Выбрать главу

Олень мгновенно, как подброшенный снизу тугой пружиной, вскакивает, трясет головой и послушно идет за стариком. Но вскоре падает другой учаг, палка Ахани хлестко щелкает его по рогам. Теперь оба учага, испытав сотрясающий мозг удар, изо всех сил стараются не отстать от старика, но слишком глубок и вязок снег. Вскоре левый олень вновь останавливается — взмах палки, сухой костяной удар, и караван продвигается еще на полсотни шагов. Остановка — удар! Остановка — удар!

Шуршит снег, скрипят нарты, тяжело, по-собачьи дышат олени, кашель, ругань старика. Николка тоже ругается, то и дело бросая свой аргиш, идет помогать Ахане.

Но все чаще стали падать олени, запряженные в нарты. Поднимает Николка одного, только тронется караван — другой уже упал, поднимает другого, а тем временем надо опять идти на помощь Ахане. Жарко! Снег липнет к полозьям. Чугунные ноги, все тело, чугунный язык и голова чугунная, но надо идти вперед! Николка ругает оленей последними словами, яростно пинает их носками лыж в бока, хлещет палкой по рогам. У некоторых оленей от ударов палки слабые, сами собой отпадающие весной рога отлетают преждевременно, из того места, откуда они выпали, текут струйки крови.

— Проклятые твари! Чтоб вы сдохли! Вперед! Вперед!! — неистово кричит Николка, смахивая злые, холодные слезинки.

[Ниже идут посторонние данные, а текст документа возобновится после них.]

-- ==== Sys2Proof/Certificates/Slice0/Obligations.lean ====
section
/-! DEFINITION. The statements about the block, each from the numbered rules of spec/ that its docstring names. -/

open Sys2Proof Sys2Proof.Machine

/-! ## Encodings (`30_encoding.md`) -/

/-- R71 to R78: decoding the encoded command gives the command back, as a word and as six bytes followed by any
others, for every value of every operand. -/
def Obligations.DecodeOfEncodeIsTheCommand : Prop :=
  ∀ (i : Instr) (rest : List Byte), i.wellFormed = true →
    decode (encode i) = .ok i ∧ decodeBytes (encodeBytes i ++ rest) = .ok (i, rest)

/-- R74: "a word `cw` selects the row when `cw & mask = match`": for every word and every row of the opcode map,
the word selects the row exactly when the decoder reads that row's command. -/
def Obligations.OpcodeMapSelectsTheDecodedCommand : Prop :=
  ∀ (w : CmdWord) (row : OpcodeRow), row ∈ opcodeTable →
    (row.selectedBy w = true ↔ ∃ i, decode w = .ok i ∧ i.mnemonic = row.mnemonic)

/-- R75: the decoder gives a word no command exactly when `op` is `0x00` or at least `0x08`, and an idle block
that is offered such a word is refused by that code. The refusal is the treatment R75 gives a model (D5; log entry 9). -/
def Obligations.ReservedOpcodeIsRefusedByName : Prop :=
  ∀ w : CmdWord,
    ((opField w = 0 ∨ 8 ≤ (opField w).toNat) ↔ decode w = .error (.reservedOpcode (opField w))) ∧
    ∀ (s : State) (rest : List CmdWord), s.rst = false → s.seq = .idle → s.cmds = w :: rest →
      (opField w = 0 ∨ 8 ≤ (opField w).toNat) → step s = .refused (.reservedOpcode (opField w))

/-- R76: an operation that does not use a field ignores it whatever it holds; the encoder writes zeros there; the
`op` byte alone selects the operation, and the decoder is total on the seven defined codes. -/
def Obligations.IgnoredFieldsHaveNoEffect : Prop :=
  (∀ w w' : CmdWord, opField w = opField w' →
    ((opField w).toNat = 1 ∨ (opField w).toNat = 2 ∨ (opField w).toNat = 6 ∨ (opField w).toNat = 7 →
      decode w = decode w') ∧
    ((opField w).toNat = 3 → packedField w = packedField w' → decode w = decode w') ∧
    (1 ≤ (opField w).toNat → (opField w).toNat ≤ 7 →
      ∃ i i', decode w = .ok i ∧ decode w' = .ok i' ∧ i.mnemonic = i'.mnemonic)) ∧
  (∀ i : Instr, i = .init ∨ i = .count ∨ i = .render ∨ i = .clear →
    idxField (encode i) = 0 ∧ packedField (encode i) = 0) ∧
  (∀ red green blue : Byte, idxField (encode (.compose red green blue)) = 0)

/-- R78: every operand is the unsigned value of its field of the word, and a channel operand reaches the stored
word with bit 7 forced to 1 and bits 6:0 kept. -/
def Obligations.OperandsAreUnsignedFieldsOfTheWord : Prop :=
  (∀ (w : CmdWord) (idx : Index) (red green blue : Byte), decode w = .ok (.setrgb idx red green blue) →
    idx.toNat = w.toNat / 2 ^ 24 % 2 ^ 16 ∧ red.toNat = w.toNat / 2 ^ 16 % 2 ^ 8 ∧
      green.toNat = w.toNat / 2 ^ 8 % 2 ^ 8 ∧ blue.toNat = w.toNat % 2 ^ 8) ∧
  (∀ (w : CmdWord) (red green blue : Byte), decode w = .ok (.compose red green blue) →
    red.toNat = w.toNat / 2 ^ 16 % 2 ^ 8 ∧ green.toNat = w.toNat / 2 ^ 8 % 2 ^ 8 ∧
      blue.toNat = w.toNat % 2 ^ 8) ∧
  (∀ (w : CmdWord) (idx : Index) (c : Packed), decode w = .ok (.setpacked idx c) →
    idx.toNat = w.toNat / 2 ^ 24 % 2 ^ 16 ∧ c.toNat = w.toNat % 2 ^ 24) ∧
  (∀ red green blue : Byte, (bytesOf (wireWord red green blue)).map (·.toNat) =
    [128 + green.toNat % 128, 128 + red.toNat % 128, 128 + blue.toNat % 128])

/-- Vectors V8 of `95_test_vectors.md`: words of every family read as the commands they stand for. -/
def Obligations.SampleWordsDecodeAsWritten : Prop :=
  decode 0x04000100FF00 = .ok (.setrgb 1 0x00 0xFF 0x00) ∧
  decode 0x050001123456 = .ok (.setpacked 1 0x123456) ∧
  decode 0x03ABCDC86432 = .ok (.compose 0xC8 0x64 0x32) ∧
  decode 0x06FFFFFFFFFF = .ok .render ∧
  decode 0x02123456789A = .ok .count ∧
  decode 0x010000000000 = .ok .init ∧
  decode 0x070000000000 = .ok .clear ∧
  decode 0x000000000000 = .error (.reservedOpcode 0x00) ∧
  decode 0x080000000000 = .error (.reservedOpcode 0x08) ∧
  decode 0xFF0000000000 = .error (.reservedOpcode 0xFF)

/-- R86, R87: a line assembles exactly when its operands are in range, to a word that decodes to the line's
command; and `SETCOLOR idx, r, g, b` assembles to a SETPACKED word with the effect of `SETRGB idx, r, g, b`. -/
def Obligations.AssembledLineDecodesToItsCommand : Prop :=
  (∀ l : AsmLine, (l.inRange = false → l.assemble = none) ∧
    (l.inRange = true → ∃ w, l.assemble = some w ∧ decode w = .ok l.command)) ∧
  (∀ (idx r g b : Nat) (s : State), (AsmLine.setcolor idx r g b).inRange = true →
    (∃ c, (AsmLine.setcolor idx r g b).command = .setpacked (BitVec.ofNat 16 idx) c) ∧
    exec (AsmLine.setcolor idx r g b).command s = exec (AsmLine.setrgb idx r g b).command s)

/-! ## Colours and the pixel buffer (`10_state.md`, `20_memory.md`, `40_pixel_buffer_ops.md`) -/

/-- R106: `MARK` forces bit 7 and keeps bits 6:0; numerically `128 + (v mod 128)`; it is idempotent and maps `v`
and `v + 128` to the same byte. -/
def Obligations.MarkForcesBitSevenAndKeepsTheRest : Prop :=
  ∀ v : Byte, (mark v).getLsbD 7 = true ∧ (∀ k < 7, (mark v).getLsbD k = v.getLsbD k) ∧
    (mark v).toNat = 128 + v.toNat % 128 ∧ mark (mark v) = mark v ∧ mark (v + 128) = mark v

/-- R102: SETRGB is read from `op = 0x04` and its fields; on an idle block it stores the word with bytes 0,
`green | 0x80`, `red | 0x80`, `blue | 0x80` at `idx` when `idx < N`, and does nothing otherwise; nothing else
changes, and `CONFIGURED` is not asked for. -/
def Obligations.SetrgbStoresTheMarkedWord : Prop :=
  (∀ w : CmdWord, (opField w).toNat = 4 →
    decode w = .ok (.setrgb (idxField w) (redField w) (greenField w) (blueField w))) ∧
  ∀ (s : State) (idx : Index) (red green blue : Byte), s.busy = false →
    ∃ t, exec (.setrgb idx red green blue) s = .next t ∧
      (s.params.n ≤ idx → t = s) ∧
      (idx < s.params.n →
        t = { s with pix := t.pix } ∧
        t.pix.read idx.toNat = some ((0 : Byte) ++ (green ||| 0x80) ++ (red ||| 0x80) ++ (blue ||| 0x80)) ∧
        ∀ k, k ≠ idx.toNat → t.pix.read k = s.pix.read k)

/-- R103: SETPACKED is read from `op = 0x05` and its fields; on an idle block it stores `zext_32(c | 0x808080)` at
`idx` when `idx < N`, the fields of `c` not swapped, and does nothing otherwise; nothing else changes. -/
def Obligations.SetpackedStoresTheMarkedOperand : Prop :=
  (∀ w : CmdWord, (opField w).toNat = 5 → decode w = .ok (.setpacked (idxField w) (packedField w))) ∧
  ∀ (s : State) (idx : Index) (c : Packed), s.busy = false →
    ∃ t, exec (.setpacked idx c) s = .next t ∧
      (s.params.n ≤ idx → t = s) ∧
      (idx < s.params.n →
        t = { s with pix := t.pix } ∧
        t.pix.read idx.toNat = some ((c ||| 0x808080).setWidth 32) ∧
        ∀ k, k ≠ idx.toNat → t.pix.read k = s.pix.read k)

/-- R104: COMPOSE is read from `op = 0x03` and its fields; on an idle block it returns the marked word of its three
operands through `RSP`, changes nothing else, and the word meets `v & 0xFF808080 = 0x00808080`. -/
def Obligations.ComposeReturnsTheMarkedWord : Prop :=
  (∀ w : CmdWord, (opField w).toNat = 3 →
    decode w = .ok (.compose (redField w) (greenField w) (blueField w))) ∧
  ∀ (s : State) (red green blue : Byte) (v : Word),
    v = (0 : Byte) ++ (green ||| 0x80) ++ (red ||| 0x80) ++ (blue ||| 0x80) →
    (v &&& 0xFF808080 = 0x00808080) ∧
    (s.busy = false → exec (.compose red green blue) s =
      .next { s with rsp := v, responses := s.responses ++ [v], rspValid := true })

/-- R105: COUNT is read from `op = 0x02`; on an idle block it returns `zext_32(N)` through `RSP` and changes
nothing else; `N` is the same after every step, so the answer is the same at every call. -/
def Obligations.CountReturnsThePixelCount : Prop :=
  (∀ w : CmdWord, (opField w).toNat = 2 → decode w = .ok .count) ∧
  ∀ s : State,
    (s.busy = false → exec .count s =
      .next { s with rsp := s.params.n.setWidth 32, responses := s.responses ++ [s.params.n.setWidth 32],
                     rspValid := true }) ∧
    ∀ t, step s = .next t → t.params.n = s.params.n

/-- R108: for all channels and every index, SETPACKED of the low 24 bits of COMPOSE's response leaves exactly the
state that SETRGB leaves: the marked word stored when `idx < N`, nothing otherwise. An inference the spec marks as its
own, and the source's third testable property (E3). -/
def Obligations.ComposeThenSetpackedEqualsSetrgb : Prop :=
  ∀ (s t u : State) (idx : Index) (red green blue : Byte), s.busy = false → u.busy = false →
    exec (.compose red green blue) s = .next t →
    ∃ v, exec (.setpacked idx (t.rsp.extractLsb' 0 24)) u = .next v ∧
      exec (.setrgb idx red green blue) u = .next v ∧
      (u.params.n ≤ idx → v = u) ∧
      (idx < u.params.n →
        v.pix.read idx.toNat = some (pack (green ||| 0x80) (red ||| 0x80) (blue ||| 0x80)) ∧
        ∀ k, k ≠ idx.toNat → v.pix.read k = u.pix.read k)

/-- R54: on an idle block a write with `idx >= N` does nothing at all, for both write operations, and completes
normally. The statement takes in busy states too, where no command is accepted (R171): that `exec` answers the same
state there is the model's choice (log entry 11), not R54's. -/
def Obligations.OutOfRangeWriteDoesNothing : Prop :=
  ∀ (s : State) (idx : Index) (red green blue : Byte) (c : Packed), s.params.n ≤ idx →
    exec (.setrgb idx red green blue) s = .next s ∧ exec (.setpacked idx c) s = .next s

/-- R25, R33, R100, R110: the frame of the four pixel buffer operations. The two stores change `PIX` alone, and of
`PIX` only the entry at `idx`; the two queries change `RSP`, the responses and `rsp_valid` alone. -/
def Obligations.PixelBufferOpsFrame : Prop :=
  (∀ (s t : State) (idx : Index) (i : Instr),
    (∃ red green blue, i = .setrgb idx red green blue) ∨ (∃ c, i = .setpacked idx c) → exec i s = .next t →
      t = { s with pix := t.pix } ∧ ∀ k, k ≠ idx.toNat → t.pix.read k = s.pix.read k) ∧
  (∀ (s t : State) (i : Instr), i = .count ∨ (∃ red green blue, i = .compose red green blue) →
    exec i s = .next t →
      t = { s with rsp := t.rsp, responses := t.responses, rspValid := t.rspValid })

/-- R161: the frame of accepting INIT, RENDER and CLEAR: only `SEQ` changes in the step that accepts, so every
pixel, response, event and flag is as before. -/
def Obligations.DriverOpsAcceptanceFrame : Prop :=
  ∀ (s t : State) (i : Instr), i = .init ∨ i = .render ∨ i = .clear → exec i s = .next t →
    t = { s with seq := t.seq }

/-- R109: after `SETRGB i, r, g, b` with `i < N` a RENDER that follows emits a frame whose triplet for pixel `i` is
`g|0x80, r|0x80, b|0x80`, and every other pixel's word is as before. -/
def Obligations.FrameShowsTheWrittenPixel : Prop :=
  ∀ (s t : State) (ws : List Word) (idx : Index) (red green blue : Byte),
    s.busy = false → s.holds ws → idx < s.params.n → exec (.setrgb idx red green blue) s = .next t →
    ∃ w, t.holds (ws.set idx.toNat w) ∧
      t.bigRender.out = t.out ++ emitBytes (frame t.params (ws.set idx.toNat w)) ++ [.delay t.params.settleMs] ∧
      ((frame t.params (ws.set idx.toNat w)).drop (4 + 3 * idx.toNat)).take 3 =
        [green ||| 0x80, red ||| 0x80, blue ||| 0x80]

/-- R22, R23: from any state whose `PIX` is canonical, bounded by `N` and marked, every step leaves such a `PIX`,
so a word read at any index satisfies `PIX[i] & 0xFF808080 = 0x00808080` and its index is below `N`; and reset's
`PIX` is such a one. The spec marks the invariant as its own inference from the write rules; the canonical form of the
list is the model's (log entry 1). -/
def Obligations.WrittenWordsKeepTheirMarkers : Prop :=
  (∀ p : Params, (State.construct p).PixOk) ∧
  ∀ s t : State, s.PixOk → step s = .next t →
    t.PixOk ∧ ∀ i w, t.pix.read i = some w → i < t.params.pixels ∧ w &&& 0xFF808080 = 0x00808080

/-- R25: out of reset, the content of an entry changes only by an accepted SETRGB or SETPACKED of that index below
`N`, or by the Clear cycle's step at that index, which leaves the zero colour `0x00808080`. -/
def Obligations.PixelsChangeOnlyByStoresAndClear : Prop :=
  ∀ (s t : State) (k : Nat), s.rst = false → step s = .next t → t.pix.read k ≠ s.pix.read k →
    k < s.params.pixels ∧
    ((s.seq = .clr k ∧ t.pix.read k = some 0x00808080) ∨
     (s.seq = .idle ∧ ∃ w rest, s.cmds = w :: rest ∧
       ((∃ idx red green blue, decode w = .ok (.setrgb idx red green blue) ∧ idx.toNat = k) ∨
        ∃ idx c, decode w = .ok (.setpacked idx c) ∧ idx.toNat = k)))

/-- R33, "No other operation writes it": a step out of reset that writes `RSP`, returns a response or pulses
`rsp_valid` is one that accepts COMPOSE, with the composed colour, or COUNT, with `zext_32(N)`. That these two do
write it is what `ComposeReturnsTheMarkedWord` and `CountReturnsThePixelCount` say. -/
def Obligations.OnlyComposeAndCountRespond : Prop :=
  ∀ s t : State, s.rst = false → step s = .next t →
    (t.rsp = s.rsp ∧ t.responses = s.responses ∧ t.rspValid = false) ∨
    (s.seq = .idle ∧ ∃ w rest, s.cmds = w :: rest ∧ t.responses = s.responses ++ [t.rsp] ∧ t.rspValid = true ∧
      ((decode w = .ok .count ∧ t.rsp = s.params.n.setWidth 32) ∨
       ∃ red green blue, decode w = .ok (.compose red green blue) ∧
         t.rsp = (0 : Byte) ++ (green ||| 0x80) ++ (red ||| 0x80) ++ (blue ||| 0x80)))

/-! ## The driver operations (`41_driver_ops.md`) -/

/-- R131, R142: INIT is read from `op = 0x01`, and the `Cfg` event comes from its `CFG` step alone. INIT accepted on a
block at rest, with both services answering in the clock after a call, keeps the block busy to the end of its
settle delay and then has issued the `Cfg` event, a frame whose payload bytes are all `0x80`, and one `Delay`;
every pixel is `0x00808080` whatever it held, and `CONFIGURED = 1`; no response. -/
def Obligations.InitConfiguresClearsAndRenders : Prop :=
  (∀ w : CmdWord, (opField w).toNat = 1 → decode w = .ok .init) ∧
  (∀ (s t : State) (role : BusRole) (mode : BitVec 2) (order : BitOrder) (rate : BitVec 32),
    step s = .next t → t.out = s.out ++ [.cfg role mode order rate] → s.seq = .cfg) ∧
  ∀ s : State, s.Resting → s.Prompt →
    ∃ t n, exec .init s = .next t ∧ (∀ k < n, ∃ v, Host.Core.run core k t = .next v ∧ v.busy = true) ∧
      ∃ u, Host.Core.run core n t = .next u ∧
        u.out = s.out ++ [.cfg .controller 0 .msbFirst s.params.clockRateHz] ++
          (List.replicate 4 (Event.tx 0) ++ List.replicate (3 * s.params.pixels) (Event.tx 0x80) ++
            List.replicate s.params.trailerLen (Event.tx 0)) ++ [.delay s.params.settleMs] ∧
        (∀ i < s.params.pixels, u.pix.read i = some 0x00808080) ∧
        (∀ i, s.params.pixels ≤ i → u.pix.read i = s.pix.read i) ∧
        u = { s with pix := u.pix, out := u.out, configured := true, strobe := none, rspValid := false }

Кое-как подняв очередного оленя, он возвращался на свое место и шел дальше, пошатываясь от усталости и успокаиваясь от нервного возбуждения, удивлялся своей жестокости, упрекал себя, зарекался держать себя в руках, но при виде следующего упавшего оленя тотчас взрывался — и все повторялось. Это было похоже на тяжкий кошмарный сон. Николка потерял счет времени, он только сознавал одно — что надо двигаться вперед и только вперед, это самое главное, и он тормошил оленей, кричал на них, избивал, толкал их, ставил на полозья перевернутые нарты, связывал порванные уздечки и алыки, перепрягал наиболее сильных ездовых в тяжелые нарты, слабых — в более легкие. Время от времени вместе с Аханей отдыхал, присев на корточках, и вновь двигался вперед.

Иногда ненароком он оглядывался назад и видел глубокую снежную траншею и над ней очертания той сопки, от подножия которой они сегодня начали кочевку. Сопка была четко видна и, казалось, совсем не отдалилась, словно караван все это время никуда и не продвинулся, а барахтался на месте, как муха в паутине.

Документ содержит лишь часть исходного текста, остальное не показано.